Mythology Surrounding Bees

Bees in ancient mythology

When people think about insects and animals from mythology, they normally do not think about bees. A lot of people do not know that bees hold a very strong presence in ancient societies and within mythology. They appear throughout history in various civilizations.

In Aegean and Ancient Near East cultures, bees held a special place in the pagan religions. They were thought to be the sacred insect that was able to bridge between the underworld and the natural world. In the Mycenaean culture, the Mycenaean tholos actually had their tombs shaped like beehives, and bees were often used as decorations throughout these tombs as well.

Back in the Mayan culture, there was even a God known as the Bee God, and his name was Ah-Muzen-Cab. In cities that were designated to produce honey, bee motifs would be seen throughout the ruins, and these motifs lead historians to believe that honey was considered to be the food of the gods.

Ah-Muzen-Cab picture

Ah-Muzen-Cab, the Mayan god of bees and honey

Some of the other mythological gods that had a connection to bees are Apollo, Kamadeva, Ra, and Aristaeus. Aristaeus comes from Greek Mythology, and he is actually known as the god of bee-keeping. Kamadeva is a Hindu love god, and the bowstring to her bow is actually made out of honeybees. Ra from Egyptian mythology also has a connection to bees. It is said in mythology that when Ra the sun god would shed tears and they landed on the desert sand bees would actually grow from the spots where the tears landed. Last but not least, Apollo’s gift of prophecy was said to have come to him from three bee maidens.

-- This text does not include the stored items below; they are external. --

-- ==== Sys2Proof/Tests/Slice0.lean ====
section
/-! SUPPORT. Tests of the model against vectors written out in spec/95_test_vectors.md, words written out from
spec/30_encoding.md, and a witness for the hypotheses of each statement. -/

open Sys2Proof Sys2Proof.Machine

namespace Sys2Proof.Tests

/-! ## Helpers -/

def next? : Host.Outcome State Fault Refusal → Option State
  | .next s => some s
  | .fault _ => none
  | .refused _ => none

theorem next_of {o : Host.Outcome State Fault Refusal} (h : (next? o).isSome = true) : ∃ t, o = .next t := by
  cases o with
  | next t => exact ⟨t, rfl⟩
  | fault _ => cases h
  | refused _ => cases h

/-- What `f` sees of the next state. -/
def after {α : Type} (o : Host.Outcome State Fault Refusal) (f : State → α) : Option α := (next? o).map f

def listed (bs : List Byte) : Memory := bs.zipIdx.map fun p => (p.2, p.1)

/-- `FB[i] = i`, 16 bytes. -/
def ramp : Memory := listed ((List.range 16).map (BitVec.ofNat 8))

/-- TP-S, Idle, `FB[i] = i`. -/
def idle : State :=
  { State.reset with ctl := .idle, initialized := true, poweredOn := true, rstl := true, fb := ramp }

/-- TP-S, Sleeping, `FB[i] = i`. -/
def asleep : State := { idle with ctl := .sleeping, poweredOn := false }

/-- The configuration with its geometry replaced. -/
def geom (o : Orient) (w h : Nat) : Cfg := { Cfg.tpS with orient := o, pw := w, ph := h }

/-- After reset with the geometry replaced and a framebuffer. -/
def blank (o : Orient) (w h : Nat) (fb : Memory) : State := { State.reset with cfg := geom o w h, fb := fb }

/-- The transport primitive after `j` successful ones fails. -/
def failing (s : State) (j : Nat) : State := { s with cfg := { s.cfg with hasTxErr := true }, txFail := [j] }

/-- TP-L after reset. -/
def large : State := { State.reset with cfg := Cfg.tpL }

/-! ## Well-formedness: each check refuses an ill-formed term -/

theorem test_wf_panel_command_on_host_port : Placed.wellFormed ⟨.driverOutput, .host4⟩ = false := by decide
theorem test_wf_host_word_on_wire : Placed.wellFormed ⟨.init true, .wire8⟩ = false := by decide
theorem test_wf_instructions_in_place :
    Placed.wellFormed ⟨.writeRam, .wire8⟩ = true ∧ Placed.wellFormed ⟨.wake false, .host4⟩ = true := by decide
theorem test_wf_geometry :
    (geom .rotated 12 8).geometryLegal = false ∧ (geom .rotated 4 8).geometryLegal = false ∧
    (geom .rotated 16 0).geometryLegal = false ∧ (geom .native 8 1).geometryLegal = true := by decide
theorem test_wf_delays :
    { Cfg.tpS with tRst := 199 }.delaysLegal = false ∧ { Cfg.tpS with tSettle := 49 }.delaysLegal = false ∧
    { Cfg.tpS with tPoll := 99 }.delaysLegal = false := by decide
theorem test_wf_clock : { Cfg.tpS with clkHz := 0 }.clockLegal = false := by decide
theorem test_wf_cfg :
    Cfg.tpS.wellFormed = true ∧ Cfg.tpL.wellFormed = true ∧ Cfg.tpN.wellFormed = true ∧
    { Cfg.tpS with tRst := 0 }.wellFormed = false := by decide

/-! ## Decoding: the 16 host words (R74 to R76) and the 13 command bytes (R78), bit by bit -/

theorem test_decode_host_words_F0 :
    [0b0000#4, 0b0001#4, 0b0010#4, 0b0011#4, 0b0100#4, 0b0101#4, 0b0110#4, 0b0111#4].map decodeHost =
      [.reserved0 false, .init false, .refresh false, .sleep false, .wake false, .reserved5 false, .reserved6 false,
       .reserved7 false] := by decide
theorem test_decode_host_words_F1 :
    [0b1000#4, 0b1001#4, 0b1010#4, 0b1011#4, 0b1100#4, 0b1101#4, 0b1110#4, 0b1111#4].map decodeHost =
      [.reserved0 true, .init true, .refresh true, .sleep true, .wake true, .reserved5 true, .reserved6 true,
       .reserved7 true] := by decide
theorem test_decode_wire_bytes_configuration :
    [0b00000001#8, 0b00010001#8, 0b01000100#8, 0b01000101#8, 0b00111100#8, 0b00100001#8, 0b00011000#8, 0b01001110#8,
     0b01001111#8].map (decodeOn .wire8) =
      [some .driverOutput, some .dataEntry, some .ramXWindow, some .ramYWindow, some .border, some .updateCtrl1,
       some .tempSensor, some .ramXCounter, some .ramYCounter] := by decide
theorem test_decode_wire_bytes_refresh_and_sleep :
    [0b00100100#8, 0b00100010#8, 0b00100000#8, 0b00010000#8].map (decodeOn .wire8) =
      [some .writeRam, some .updateCtrl2, some .activate, some .deepSleep] := by decide
theorem test_decode_rejects :
    decodeWire 0x12 = .error (.neverEmitted 0x12) ∧ decodeOn .wire8 0x00 = none ∧ decodeOn .host4 0x10 = none := by decide
theorem test_decode_table_words :
    decodeTableWord 4 0x1 = some (.init false) ∧ decodeTableWord 8 0x9 = some (.init true) ∧
    decodeTableWord 8 0x01 = some .driverOutput ∧ decodeTableWord 8 0x24 = some .writeRam ∧
    decodeTableWord 16 0x24 = none := by decide

/-! ## Host operations -/

/-- V-OP-1: 178 events, status 03, FB = 16 x FF, and the last four events. -/
theorem test_init_V_OP_1 :
    after (exec (.init false) { State.reset with busyIn := [true, false] })
      (fun t => (t.trace.length, t.status, t.fb, t.trace.drop 174)) =
    some (178, 0x03, listed (List.replicate 16 0xFF), [.wait 50, .busy true, .wait 100, .busy false]) := by
  decide +kernel
/-- V-EX-8: the second `setReset` fails. -/
theorem test_init_V_EX_8 :
    after (exec (.init false) (failing State.reset 1)) (fun t => (t.trace, t.status, t.ctl, t.rstl)) =
    some ([.rst true, .wait 200], 0x50, .uninitialized, true) := by decide
/-- V-OP-10: the drawing is lost, and the command bytes of V-PC-14. -/
theorem test_wake_V_OP_10 :
    after (exec (.wake false) { asleep with busyIn := [false] })
      (fun t => (t.trace.length, t.status, t.fb.byteAt 3, commandBytes t.trace)) =
    some (176, 0x03, 0xFF, [0x01, 0x11, 0x44, 0x45, 0x3C, 0x21, 0x18, 0x4E, 0x4F, 0x24, 0x22, 0x20]) := by decide +kernel
/-- V-EX-3, PH = 0. -/
theorem test_wake_V_EX_3 :
    after (exec (.wake false) (blank .rotated 16 0 [])) (fun t => (t.trace, t.status, t.ctl, t.opDone)) =
    some ([], 0x90, .uninitialized, true) := by decide
/-- V-OP-5: partial refresh of `FB[i] = i`. -/
theorem test_refresh_V_OP_5 :
    after (exec (.refresh false) { idle with busyIn := [false] })
      (fun t => (t.trace.length, t.ctl, t.mode, dataBytes t.trace)) =
    some (82, .idle, .cmd, [0xF7, 0xFF, 0xF6, 0xFE, 0xF5, 0xFD, 0xF4, 0xFC, 0xF3, 0xFB, 0xF2, 0xFA, 0xF1, 0xF9, 0xF0,
      0xF8, 0xFF]) := by decide +kernel
/-- V-EX-5: the `writeBytes` of the third data byte fails (12 primitives and its `Sel`, `Mode` succeed). -/
theorem test_refresh_V_EX_5 :
    after (exec (.refresh false) (failing idle 14))
      (fun t => (t.trace.length, t.status, t.sel, stream t.trace)) =
    some (14, 0x50, true, [(.cmd, 0x24), (.data, 0xF7), (.data, 0xFF)]) := by decide +kernel
/-- V-OP-7. -/
theorem test_sleep_V_OP_7 :
    after (exec (.sleep false) idle) (fun t => (t.trace, t.status, t.sel, t.mode, t.rstl)) =
    some ([.sel true, .mode .cmd, .wr [0x10], .sel false, .sel true, .mode .data, .wr [0x01], .sel false, .wait 50],
      0x01, false, .data, true) := by decide
/-- V-OP-3. -/
theorem test_sleep_V_OP_3 :
    after (exec (.sleep false) State.reset) (fun t => (t.trace, t.status, t.ctl)) = some ([], 0x08, .uninitialized) := by
  decide
/-- V-OP-13, V-OP-12, program P6. -/
theorem test_reserved0_V_OP_13 :
    after (exec (.reserved0 true) State.reset) (fun t => (t.trace, t.status)) = some ([], 0x20) := by decide
theorem test_reserved5_V_OP_12 :
    after (exec (.reserved5 false) idle) (fun t => (t.trace, t.status)) = some ([], 0x23) := by decide
theorem test_reserved6_P6 :
    after (exec (.reserved6 false) idle) (fun t => (t.trace, t.status)) = some ([], 0x23) := by decide
theorem test_reserved7_V_OP_13 :
    after (exec (.reserved7 true) State.reset) (fun t => (t.trace, t.status)) = some ([], 0x20) := by decide

/-! ## Panel commands, profile TP-L (V-PC-01 to V-PC-13) -/

def panelStream (i : Instr) (s : State) : Option (List (Mode × Byte)) := after (exec i s) fun t => stream t.trace
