/-- 10_state.md R31: a write to `STATUS` clears `DONE`, `ERR`, `OVR` where its bits 1, 2, 3 are 1, and does nothing else,
whether or not `BUSY` = 1. -/
def Obligations.StatusWritesClearOnlyTheirFlags : Prop :=
  ∀ (s : State) (v : Word), s.inReset = false →
    WriteMakes s 0x00C v { s with
      done := if v.getLsbD 1 then false else s.done
      err := if v.getLsbD 2 then false else s.err
      ovr := if v.getLsbD 3 then false else s.ovr }

/-- 10_state.md R30: where each field of `STATUS` stands, reserved bits 0, as a number. -/
def Obligations.StatusFieldsStandWhereTheyShould : Prop :=
  ∀ s : State, s.status.toNat =
    s.busy.toNat + 2 * s.done.toNat + 4 * s.err.toNat + 8 * s.ovr.toNat + 2 ^ 8 * s.ecode.code.toNat +
      2 ^ 16 * s.lprim.toNat + 2 ^ 20 * s.lvalid.toNat + 2 ^ 24 * s.mprim.toNat + 2 ^ 28 * s.mvalid.toNat

/-- 10_state.md R29: `CTRL` holds the two enables: what is written is read back in bits 0 and 1, the others read as 0, the
enables gate `IRQ`, whether or not `BUSY` = 1, and both are 0 at reset. -/
def Obligations.CtrlHoldsTheEnables : Prop :=
  (∀ (s : State) (v : Word), s.inReset = false →
    ∃ t, WriteMakes s 0x008 v t ∧ t = { s with ieDone := v.getLsbD 0, ieErr := v.getLsbD 1 } ∧
      ReadsAs t 0x008 (v &&& 3#32) ∧ t.irq = ((s.done && v.getLsbD 0) || ((s.err || s.ovr) && v.getLsbD 1))) ∧
  State.reset.ctrl = 0#32

/-- 10_state.md R35: `IRQ` is a function of the flags and their enables, and 0 after reset. -/
def Obligations.IrqIsTheEnabledFlags : Prop :=
  (∀ s : State, s.irq = true ↔ (s.done = true ∧ s.ieDone = true) ∨ ((s.err = true ∨ s.ovr = true) ∧ s.ieErr = true)) ∧
  State.reset.irq = false

/-- 20_memory.md R56: an access that is not 32 bits wide, or whose offset is not a multiple of 4, gets an error response,
changes no engine state, and a read returns 0. The record of the responses is the model's (log entry 4). -/
def Obligations.IllegalAccessesChangeNothing : Prop :=
  ∀ (s : State) (host : Nat) (off : BitVec 9) (bytes : Nat) (v : Word), s.inReset = false → (bytes ≠ 4 ∨ off.toNat % 4 ≠ 0) →
    turn s (.read host off bytes) = .next { s with responses := ⟨host, .readError .busError 0#32⟩ :: s.responses } ∧
    turn s (.write host off bytes v) = .next { s with responses := ⟨host, .writeError .busError⟩ :: s.responses }

/-! ## Control and layout commands -/

/-- 40_control.md R110: `NOP` has no effect but completion; its word is 0, and any other word with OP = 0 is an
`E_FIELD`. -/
def Obligations.NopOnlyCompletes : Prop :=
  (∀ s : State, exec .nop s = .next { s with done := true, pend := none }) ∧ encode .nop = 0x00000000#32 ∧
    ∀ (cap : Byte) (c : Word), opField c = 0#4 → c ≠ 0x00000000#32 → decode cap c = .error .eField

/-- 40_control.md R111: `CLEAR` zeroes words, buffers, material and both tags, and nothing else; then it completes. Its word is
1, and any other word with OP = 1 is an `E_FIELD`. -/
def Obligations.ClearZeroesWordsBuffersMaterialTags : Prop :=
  (encode .clear = 0x00000001#32 ∧
    ∀ (cap : Byte) (c : Word), opField c = 1#4 → c ≠ 0x00000001#32 → decode cap c = .error .eField) ∧
  ∀ s : State, ∃ (w : Words) (m : Memory) (k : Material),
    exec .clear s = .next { s with
      w := w
      mem := m
      mkey := k
      lprim := 0#4
      lvalid := false
      mprim := 0#4
      mvalid := false
      done := true
      pend := none } ∧
    (∀ i, (h : i < 16) → w[i] = 0#32) ∧ (∀ i, i < 64 → m.read (0x100 + i) = 0#8) ∧
    (∀ i, i < 48 → m.read (0x140 + i) = 0#8) ∧ ∀ i, (h : i < 48) → k[i] = 0#8

/-- 40_control.md R112: `SCHED.p` copies `KEY` into `MKEY` and sets the material tag, nothing else; then it completes. -/
def Obligations.SchedCopiesTheKey : Prop :=
  ∀ s : State, ∀ q ∈ [(Instr.schedGift, Prim.gift), (.schedSkinny, .skinny), (.schedJambu, .jambu)],
    s.present q.2 = true →
    ∃ k : Material, exec q.1 s = .next { s with
        mkey := k
        mprim := q.2.code
        mvalid := true
        done := true
        pend := none } ∧
      ∀ i, (h : i < 48) → k[i] = s.mem.read (0x140 + i)

/-- 41_layout.md R131 with R136, R140, R142, R144, R146, R148: `TOINT` of the six little-endian layouts. -/
def Obligations.TointLittleEndianLayouts : Prop :=
  ∀ s : State, ∀ q ∈ [(Instr.tointSkinny, Prim.skinny, 4), (.tointGrain, .grain, 16), (.tointSparkle, .sparkle, 16),
      (.tointJambu, .jambu, 4), (.tointPhoton, .photon, 8), (.tointXoodoo, .xoodoo, 12)],
    s.present q.2.1 = true →
    ∃ w : Words, exec q.1 s = .next { s with
        w := w
        lprim := q.2.1.code
        lvalid := true
        done := true
        pend := none } ∧
      ∀ k, (h : k < 16) → w[k] =
        if k < q.2.2 then le32 (s.data (4 * k)) (s.data (4 * k + 1)) (s.data (4 * k + 2)) (s.data (4 * k + 3)) else 0#32

/-- 41_layout.md R131 with R134, R138: `TOINT.GIFT` loads big-endian words, `TOINT.ASCON` big-endian doublewords, low word
first. -/
def Obligations.TointBigEndianLayouts : Prop :=
  ∀ s : State,
    (s.present .gift = true →
      ∃ w : Words, exec .tointGift s = .next { s with
          w := w
          lprim := 0#4
          lvalid := true
          done := true
          pend := none } ∧
        ∀ k, (h : k < 16) → w[k] =
          if k < 4 then be32 (s.data (4 * k)) (s.data (4 * k + 1)) (s.data (4 * k + 2)) (s.data (4 * k + 3)) else 0#32) ∧
    (s.present .ascon = true →
      ∃ w : Words, exec .tointAscon s = .next { s with
          w := w
          lprim := 2#4
          lvalid := true
          done := true
          pend := none } ∧
        (∀ i, (h : i < 5) → (w[2 * i + 1] ++ w[2 * i] : BitVec 64) =
          be32 (s.data (8 * i)) (s.data (8 * i + 1)) (s.data (8 * i + 2)) (s.data (8 * i + 3)) ++
            be32 (s.data (8 * i + 4)) (s.data (8 * i + 5)) (s.data (8 * i + 6)) (s.data (8 * i + 7))) ∧
        ∀ k, (h : k < 16) → 10 ≤ k → w[k] = 0#32)

/-- 41_layout.md R132 with R137, R141, R143, R145, R147, R149: `TOEXT` of the six little-endian layouts stores byte i of the
words at `DATA[i]` and changes no other byte. -/
def Obligations.ToextLittleEndianLayouts : Prop :=
  ∀ s : State, s.mem.wf = true →
    ∀ q ∈ [(Instr.toextSkinny, Prim.skinny, 4), (.toextGrain, .grain, 16), (.toextSparkle, .sparkle, 16),
      (.toextJambu, .jambu, 4), (.toextPhoton, .photon, 8), (.toextXoodoo, .xoodoo, 12)],
    s.present q.2.1 = true → s.layoutIs q.2.1 = true →
    ∃ m : Memory, exec q.1 s = .next { s with mem := m, done := true, pend := none } ∧
      (∀ i, i < 4 * q.2.2 → m.read (dataBase + i) = ((s.w[i / 4]?).getD 0#32).extractLsb' (8 * (i % 4)) 8) ∧
      ∀ a, (a < dataBase ∨ dataBase + 4 * q.2.2 ≤ a) → m.read a = s.mem.read a

/-- 41_layout.md R132 with R135, R139: `TOEXT.GIFT` stores big-endian words, `TOEXT.ASCON` big-endian doublewords, and no other
byte changes. -/
def Obligations.ToextBigEndianLayouts : Prop :=
  ∀ s : State, s.mem.wf = true →
    (s.present .gift = true → s.layoutIs .gift = true →
      ∃ m : Memory, exec .toextGift s = .next { s with mem := m, done := true, pend := none } ∧
        (∀ i, i < 16 → m.read (dataBase + i) = ((s.w[i / 4]?).getD 0#32).extractLsb' (8 * (3 - i % 4)) 8) ∧
        ∀ a, (a < dataBase ∨ dataBase + 16 ≤ a) → m.read a = s.mem.read a) ∧
    (s.present .ascon = true → s.layoutIs .ascon = true →
      ∃ m : Memory, exec .toextAscon s = .next { s with mem := m, done := true, pend := none } ∧
        (∀ i j, (hi : i < 5) → j < 8 → m.read (dataBase + 8 * i + j) =
          (s.w[2 * i + 1] ++ s.w[2 * i] : BitVec 64).extractLsb' (8 * (7 - j)) 8) ∧
        ∀ a, (a < dataBase ∨ dataBase + 40 ≤ a) → m.read a = s.mem.read a)

/-- 41_layout.md R133: `TOINT.p` then `TOEXT.p` leaves `DATA` as it was; `TOEXT.p` then `TOINT.p` leaves p's words. -/
def Obligations.LayoutRoundTrip : Prop :=
  ∀ s : State, s.mem.wf = true →
    ∀ q ∈ [(Instr.tointGift, Instr.toextGift, Prim.gift), (.tointSkinny, .toextSkinny, .skinny),
      (.tointAscon, .toextAscon, .ascon), (.tointGrain, .toextGrain, .grain), (.tointSparkle, .toextSparkle, .sparkle),
      (.tointJambu, .toextJambu, .jambu), (.tointPhoton, .toextPhoton, .photon), (.tointXoodoo, .toextXoodoo, .xoodoo)],
    s.present q.2.2 = true →
    (∃ t u, exec q.1 s = .next t ∧ exec q.2.1 t = .next u ∧ u.mem = s.mem) ∧
    (s.layoutIs q.2.2 = true →
      ∃ t u, exec q.2.1 s = .next t ∧ exec q.1 t = .next u ∧
        ∀ k, (h : k < 16) → k < primWords q.2.2 → u.w[k] = s.w[k])

/-! ## ROUNDS -/

/-- 42_gift.md R160 to R167: `ROUNDS.GIFT` runs rounds start … start+count−1, each SubCells by the table of GS, PermBits by its
formula and AddRoundKey with the key words and constant of its index; nothing else changes. -/
def Obligations.RoundsGiftRunsItsRounds : Prop :=
  ∀ (s : State) (start count : Byte), s.present .gift = true → start.toNat + count.toNat ≤ 40 →
    s.layoutIs .gift = true → s.materialIs .gift = true →
    ∃ (κ : Nat → Nat → Half) (w : Words), GiftKeys s.mkey κ ∧
      RunsRounds (fun r => GiftRound (κ r 5 ++ κ r 4) (κ r 1 ++ κ r 0) (constantTable.getD r 0)) start.toNat count.toNat
        s.w w ∧
      exec (.roundsGift start count) s = .next { s with w := w, done := true, pend := none }

/-- 43_skinny.md R190 to R198: `ROUNDS.SKINNY` runs rounds start … start+count−1 with TK1 from `KEY`, TK2 and TK3 from `MKEY`,
each round with the tweakey and constant of its index; nothing else changes. -/
def Obligations.RoundsSkinnyRunsItsRounds : Prop :=
  ∀ (s : State) (start count : Byte), s.present .skinny = true → start.toNat + count.toNat ≤ 40 →
    s.layoutIs .skinny = true → s.materialIs .skinny = true →
    ∃ (tk : Nat → Nat → Nat → Byte) (w : Words), SkinnyTweakeys (fun i => s.mem.read (0x140 + i)) s.mkey tk ∧
      RunsRounds (fun r => SkinnyRound (tk r) (constantTable.getD r 0)) start.toNat count.toNat s.w w ∧
      exec (.roundsSkinny start count) s = .next { s with w := w, done := true, pend := none }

The symbolism of bees also runs strong throughout many different civilizations and mythology. Back in ancient Egypt, particularly within Lower Egypt, bees were an insignia of kinship that was used, and even after the Lower and Upper Egypt were unified, the presence of the symbolism of bees was still there.

The Merovingians were known to use the honey bee for their royal emblem, and it signified both resurrection and immortality. After the Merovingians, Napoleon actually revived this emblem using it as his own. The old saying ‘busy as a bee’ actually comes from heraldry because of it symbolizing indefatigable efforts and diligence.